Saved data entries

/-! ### Decode: every constructor's word, written out from R65 (field `op` in the top digit, then `x`, then `y`) -/

theorem test_decode_decl : decode 32 0x0DEADBEEF12345678 = .ok .decl := by decide
theorem test_decode_getc : decode 32 0x1FFFFFFFFFFFFFFFF = .ok .getc := by decide
theorem test_decode_setc : decode 32 0x200000000FFFFFFFF = .ok (.setc 0) := by decide
theorem test_decode_adds : decode 32 0x90000FFFFFFFF0001 = .ok (.adds 0x0000FFFF 0xFFFF0001) := by decide
theorem test_decode_addc : decode 32 0xA0000000700000008 = .ok (.addc 7 8) := by decide
theorem test_decode_addcs : decode 32 0xB00000005FFFFFFF5 = .ok (.addcs 5 0xFFFFFFF5) := by decide
theorem test_decode_subs : decode 32 0xD0000000A00000005 = .ok (.subs 10 5) := by decide
theorem test_decode_subc : decode 32 0xE000000050000000A = .ok (.subc 5 10) := by decide
theorem test_decode_subcs : decode 32 0xF0000000500000005 = .ok (.subcs 5 5) := by decide
theorem test_decode_reserved : decode 32 0xC0000000100000002 = .error (.reserved 0xC) := by decide
theorem test_decode_too_wide : decode 32 0x900000000000000000 = .error .tooWide := by decide
theorem test_decode_table_word : decodeTableWord 72 0x9FFFFFFFF00000001 = some (.adds 0xFFFFFFFF 1) := by decide
/-- Bit by bit: `1001`, then `1100`, then `0111` is `ADDS 0xC, 0x7` at `W = 4` (program P5). -/
theorem test_decode_bits : decode 4 0b100111000111 = .ok (.adds 0b1100 0b0111) := by decide
theorem test_encode_setc : encode 32 (.setc 1) = 0x20000000100000000 := by decide
theorem test_canonical_refuses_ignored_y : canonicalWord 32 0x200000000FFFFFFFF = false := by decide
theorem test_canonical_accepts_setc : canonicalWord 32 0x2FFFFFFFF00000000 = true := by decide

/-! ### The commands, one step each -/

theorem test_decl_discards : exec .decl (withCarry (.defined true))
    = .next { withCarry .undef with responses := [none] } := rfl
theorem test_getc_returns_one : exec .getc (withCarry (.defined true))
    = .next { withCarry .undef with responses := [some 1] } := rfl
theorem test_setc_two_sets_one : exec (.setc 2) (withCarry (.defined false))
    = .next { withCarry (.defined true) with responses := [none] } := rfl
theorem test_setc_zero_sets_zero : exec (.setc 0) (withCarry (.defined true))
    = .next { withCarry (.defined false) with responses := [none] } := rfl
theorem test_adds_wraps : exec (.adds 0xFFFFFFFF 1) State.reset
    = .next { withCarry (.defined true) with responses := [some 0] } := rfl
theorem test_adds_signed_overflow_unnoticed : exec (.adds 0x7FFFFFFF 1) State.reset
    = .next { withCarry (.defined false) with responses := [some 0x80000000] } := rfl
theorem test_addc_with_carry : exec (.addc 0x0000FFFF 0xFFFF0001) (withCarry (.defined true))
    = .next { withCarry .undef with responses := [some 1] } := rfl
theorem test_addcs_largest_sum : exec (.addcs 0xFFFFFFFF 0xFFFFFFFF) (withCarry (.defined true))
    = .next { withCarry (.defined true) with responses := [some 0xFFFFFFFF] } := rfl
theorem test_subs_borrows : exec (.subs 5 10) State.reset
    = .next { withCarry (.defined true) with responses := [some 0xFFFFFFFB] } := rfl
theorem test_subs_no_borrow : exec (.subs 10 5) State.reset
    = .next { withCarry (.defined false) with responses := [some 5] } := rfl
theorem test_subc_with_borrow : exec (.subc 5 10) (withCarry (.defined true))
    = .next { withCarry .undef with responses := [some 0xFFFFFFFA] } := rfl
theorem test_subcs_most_negative : exec (.subcs 0 0xFFFFFFFF) (withCarry (.defined true))
    = .next { withCarry (.defined true) with responses := [some 0] } := rfl
theorem test_subcs_zero_minus_borrow : exec (.subcs 0 0) (withCarry (.defined true))
    = .next { withCarry (.defined true) with responses := [some 0xFFFFFFFF] } := rfl

theorem test_getc_undefined_sets_pv : ∃ t, exec .getc debugBuild = .next t ∧ t.pv = true ∧ t.carry = .undef :=
  ⟨_, rfl, rfl, rfl⟩

/-- The checksum K3 of section 3: the sum of `r * (x + 1)^2 * (y + 2)` over all pairs at width `W`. -/
def checksum (W : Nat) (f : Nat → Nat → Nat) : Nat :=
  ((List.range (2 ^ W)).map fun x => ((List.range (2 ^ W)).map fun y => f x y * (x + 1) ^ 2 * (y + 2)).sum).sum

theorem test_addcs_checksum : checksum 4 (fun x y => (addWords 4 x y true).1) = 1797376 := by decide +kernel
theorem test_subcs_checksum : checksum 4 (fun x y => (subWords 4 x y true).1) = 1705984 := by decide +kernel
theorem test_portable_checksum : checksum 4 (fun x y => (portableSub 4 9 x y true).1) = 1705984 := by decide +kernel
theorem test_native_checksum : checksum 4 (fun x y => (nativeSub 4 x y true).1) = 1705984 := by decide +kernel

* Requirement
Among the records, find every line with the word "then" and copy it.

* Your response
/-! ### Decode: every constructor's word, written out from R65 (field `op` in the top digit, then `x`, then `y`) -/
/-- Bit by bit: `1001`, then `1100`, then `0111` is `ADDS 0xC, 0x7` at `W = 4` (program P5). -/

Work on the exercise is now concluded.